Supplied records:

/-- CONSOLE_DETACH (R302). -/
def execConsoleDetach (h : CmdHdr) (engine : Byte) (s : State) : Host.Outcome State Fault Refusal :=
  onDev s fun d =>
    if d.destinationPart h then d.detachHere h h.modul engine.toNat
    else d.command h 0x0A03 [1, 4] false (if h.modul = 0xFFFF then d.moduleId else h.modul) (away := true) fun d =>
      if 64 ≤ engine.toNat then d.badParam h 0x0A03 0
      else (d.detach engine.toNat).finish h 0x0A03 Status.ok

/-- TUN_PORT_CFG takes a word (R306). -/
def Dev.writeTunCfg (d : Dev) (t v : Nat) : Dev :=
  let d := (d.mark TUN_PORT_CFG.PCIE_EN t (bitOf v 31)).mark TUN_PORT_CFG.H2H_EN t (bitOf v 30)
  let d := (d.mark TUN_PORT_CFG.ASYM_EN t (bitOf v 29)).mark TUN_PORT_CFG.ALLOW_UNAUTH t (bitOf v 28)
  (d.put TUN_PORT_CFG.PCIE_FLOOR t (bitsOf v 7 0)).fitGrants t

/-- TUNNEL_CONFIG (R376). -/
def execTunnelConfig (h : CmdHdr) (port : Byte) (value : Word) (s : State) : Host.Outcome State Fault Refusal :=
  onDev s fun d =>
    d.moduleCommand h 0x0A01 [2] false fun d =>
      let v := value.toNat
      if 16 ≤ port.toNat then d.badParam h 0x0A01 0
      else if bitsOf v 27 8 ≠ 0 ∨ bitsOf v 7 0 < 2 ∨ 40 < bitsOf v 7 0 then d.badParam h 0x0A01 4
      else (d.writeTunCfg port.toNat v).finish h 0x0A01 Status.ok

/-! ### Remote streams -/

/-- The stream of an engine elsewhere. -/
def Dev.inStream (d : Dev) (m e : Nat) : Option InStream := d.inStreams.find? fun x => x.modul == m && x.engine == e

/-- A stream's record becomes x. -/
def Dev.setInStream (d : Dev) (x : InStream) : Dev :=
  { d with inStreams := (d.inStreams.filter fun (y : InStream) => !(y.modul == x.modul && y.engine == x.engine)) ++ [x] }

/-- A segment whose line has been sent (R304). -/
def InStream.past (x : InStream) (frame line : Nat) : Bool :=
  decide (frame < x.frameOut) || (frame == x.frameOut && (match x.dueLine with
    | some l => decide (line ≤ l)
    | none => false))

/-- A segment takes its place, or is late and discarded (R303, R304). -/
def Dev.placeSegment (d : Dev) (x : InStream) (c : ConsoleFrame) : Dev :=
  let x := { x with expect := (c.fseq.val + 1) % 65536, frameIn := if bitOf c.flags 0 then x.frameIn + 1 else x.frameIn }
  if x.past x.frameIn c.line then
    (d.setInStream { x with discarded := x.discarded + 1 }).count (frontCtr x.port 6) 1
  else d.setInStream { x with held := x.held ++ [(x.frameIn, c.line.val, c.x.val)] }

/-- The front port that shows a stream of an engine elsewhere. -/
def Dev.portOfStream (d : Dev) (m e : Nat) : Nat :=
  ((d.fronts.find? fun f => f.2.dests.any fun y => y.2.1 == m && y.2.2 == e).map (·.1)).getD 0

/-- CONSOLE_FRAME: placed for its line, or discarded as behind or late (R303, R304). -/
def execConsoleFrame (source : Fin 8192) (frame : ConsoleFrame) (s : State) : Host.Outcome State Fault Refusal :=
  onDev s fun d =>
    let m := source.val
    let e := frame.engine.val
    let t := d.portOfStream m e
    if bitOf frame.flags 2 then d.placeSegment { modul := m, engine := e, port := t, expect := frame.fseq } frame
    else
      match d.inStream m e with
      | none => d.count (frontCtr t 6) 1
      | some x =>
        let ahead := (frame.fseq.val + 65536 - x.expect) % 65536
        if 32768 ≤ ahead then
          (d.count (portCtr 447 59) 1).raiseLimited RTE_EVENTS.ORDER_DISCARD 0 447 { die := 5, port := d.fpid 447, object := e }
        else d.placeSegment x frame

/-- The bytes of a pixel of a Console Engine's framebuffer as a console frame carries them (R297, R303, log entry 110). -/
def wirePixel (format : Nat) (stored : List Byte) : List Byte :=
  if format = 1 then stored else if format = 2 then leBytes 3 (Config.rgb24 (ofLeBytes stored)) else stored.take 3

/-- One segment of a line goes toward the hub of the destination module (R303): the first frame of a stream carries FLAGS bit 2. -/
def Dev.sendSegment (d : Dev) (e gvh : Nat) (m : Mode) (line x count : Nat) (pixels : List Byte) : Dev :=
  let n := (d.engine e).fseq
  let flags := bitVal (line == 0 && x == 0) + 2 * bitVal (m.format == 1) + 4 * bitVal (n == 0)
  let d := d.setEngine e fun y => { y with fseq := n + 1 }
  d.arrive 447
    { ftype := 6, cls := .l, len := (40 + pixels.length + 15) / 16, dst := fpidOf (d.get TUN_CE_DEST.MODULE e) 447, src := d.fpid 447,
      gvh := gvh, fseq := n % 65536, itime := d.now % 2 ^ 32,
      body := .console { engine := e, flags := flags, line := line, x := x, count := count, pixels := pixels } }

/-- A line of a Console Engine whose stream is remote is fetched from its framebuffer and sent (R301, R303). -/
def sendLine (s : State) (e line : Nat) : State :=
  let d := s.dev
  match (d.engine e).running, (d.endpoint 447 (64 + e)).bound with
  | some m, some b =>
    if !d.is TUN_CE_DEST.REMOTE e ∨ !d.is TUN_CE_STATUS.STREAMING e ∨ m.h ≤ line then s
    else
      let most := if m.format = 1 then 1024 else 1360
      let bytes := if m.format = 2 then 2 else 4
      let first := ddrBase + regionConsole.1 + e * 0x4000000 + (d.engine e).base + line * m.stride
      let pixels (x count : Nat) : List Byte :=
        (List.range count).flatMap fun i => wirePixel m.format (readBytes s.mem (first + (x + i) * bytes) bytes)
      let send (d : Dev) (x : Nat) : Dev := d.sendSegment e b.gvh m line x (min most (m.w - x)) (pixels x (min most (m.w - x)))
      { s with dev := d.forEach ((List.range ((m.w + most - 1) / most)).map (· * most)) send }
  | _, _ => s
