/-- The stream is configured anew: from its ring's start (R445, R446). -/
def Dev.startCat (d : Dev) (n : Nat) (c : CatStream) : Dev :=
  let old := d.cat n
  let d := d.setCat n { c with dseq := old.dseq, writing := old.writing, since := d.now }
  if n = 0 then { d with ringRecords := SMap.set 0 d.ringRecords 2 0 }
  else ((d.put64 VMF_CAT_ADDR_LO.VALUE VMF_CAT_ADDR_HI.VALUE (n - 1) c.addr).put VMF_CAT_SIZE.VALUE (n - 1) c.ring)

/-- The default stream: a full dump every 10 ms, from module ready on (R445). -/
def defaultCat : CatStream := { scope := 0, first := 0, banks := 1544, period := 10000 }

/-- The first parameter of CATALOGUE_CONFIG out of range, by its offset, or BAD_DEST (R445, R448, R376). -/
def badCatalogue (tenant : Option Nat) (scope dest count first period ring : Nat) : Option (Nat × Nat) :=
  let banks := if scope = 0 then 1544 else count
  let from_ := if scope = 0 then 0 else first
  let bad (o : Nat) : Option (Nat × Nat) := some (Status.badParam, o)
  if 2 < scope then bad 0
  else if 1 < dest then bad 1
  else if scope = 2 then none
  else if tenant.isSome ∧ (scope = 0 ∨ some first ≠ tenant ∨ count ≠ 1) then some (Status.notPermitted, 0)
  else if (dest = 1) ≠ tenant.isSome then some (Status.badDest, 0)
  else if scope = 1 ∧ (count = 0 ∨ 1544 < count) then bad 2
  else if scope = 1 ∧ 1544 < first + count then bad 4
  else if period < (if scope = 0 then 1000 else 100) ∨ 60000000 < period then bad 8
  else if 0x40000000 < ring then some (Status.ringTooLarge, 0)
  else if (tenant.isSome ∨ ring ≠ 0) ∧ (ring % 64 ≠ 0 ∨ ring < dumpBytes from_ banks) then bad 12
  else none

/-- CATALOGUE_CONFIG (R445, R446, R448). -/
def execCatalogueConfig (h : CmdHdr) (scope dest : Byte) (count : Fin 65536) (first : Word) (period ring : Word) (addr : Nat)
    (s : State) : Host.Outcome State Fault Refusal :=
  onDev s fun d =>
    let op := 0x0701
    d.moduleCommand h op [1, 2] true fun d =>
      match badCatalogue (tenantBank h) scope.toNat dest.toNat count.val first.toNat period.toNat ring.toNat with
      | some (st, detail) => d.finish h op st detail
      | none =>
        let n := match tenantOf h with
          | some lv => lv + 1
          | none => 0
        let c : CatStream :=
          if scope = 2 then {}
          else if scope = 0 then { defaultCat with period := period.toNat }
          else { scope := 1, first := first.toNat, banks := count.val, period := period.toNat }
        let size := if ring = 0 then 0x40000000 else ring.toNat
        let c : CatStream := if scope = 2 then { c with ring := 0 } else { c with ring := size }
        (d.startCat n { c with addr := if n = 0 ∨ scope = 2 then 0 else addr }).finish h op Status.ok

/-- The Vitrine of a stream, for its counters and records. -/
def Dev.streamGvh (d : Dev) (n : Nat) : Nat := if n = 0 then 0xFFFFFFFF else d.gvh (n - 1)

/-- A stream skips an instant (R449). -/
def Dev.skipCat (d : Dev) (n : Nat) : Dev :=
  let c := d.cat n
  let d := (d.setCat n { c with skipped := c.skipped + 1 }).count (modCtr 1543 2) 1
  (d.when (n != 0) (·.count (vitCtr (n - 1) 39) 1)).raise TEL_EVENTS.CAT_SKIPPED 0 { gvh := d.streamGvh n }

/-- The counters of a stream's banks are latched at an instant, or the instant is skipped (R446, R449). -/
def Dev.snapshot (d : Dev) (n ftime : Nat) (atStep : Bool) : Dev :=
  let c := d.cat n
  if c.writing.isSome || (n != 0 && !(d.vmf (n - 1)).busMaster) then d.skipCat n
  else
    let w := (bankWords c.first).1
    let x : CatDump := { first := c.first, banks := c.banks, ftime := ftime, atStep := atStep, tstate := d.get TIM_STATE.STATE 0,
                         full := c.scope == 0, skipped := c.skipped,
                         words := (List.range (dumpWords c.first c.banks)).map fun i => d.ctrWord (w + i), since := c.since
                         start := c.place c.wptr, addr := c.addr }
    (d.setCat n { c with skipped := 0, writing := some x }).count (modCtr 1543 0) 1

Your instructions: Please return the lines above that run from the line containing "(d.when (n != 0)" to the line containing "(R446, R449). -/", inclusive, exactly and with no other lines.

Response area:
  (d.when (n != 0) (·.count (vitCtr (n - 1) 39) 1)).raise TEL_EVENTS.CAT_SKIPPED 0 { gvh := d.streamGvh n }

/-- The counters of a stream's banks are latched at an instant, or the instant is skipped (R446, R449). -/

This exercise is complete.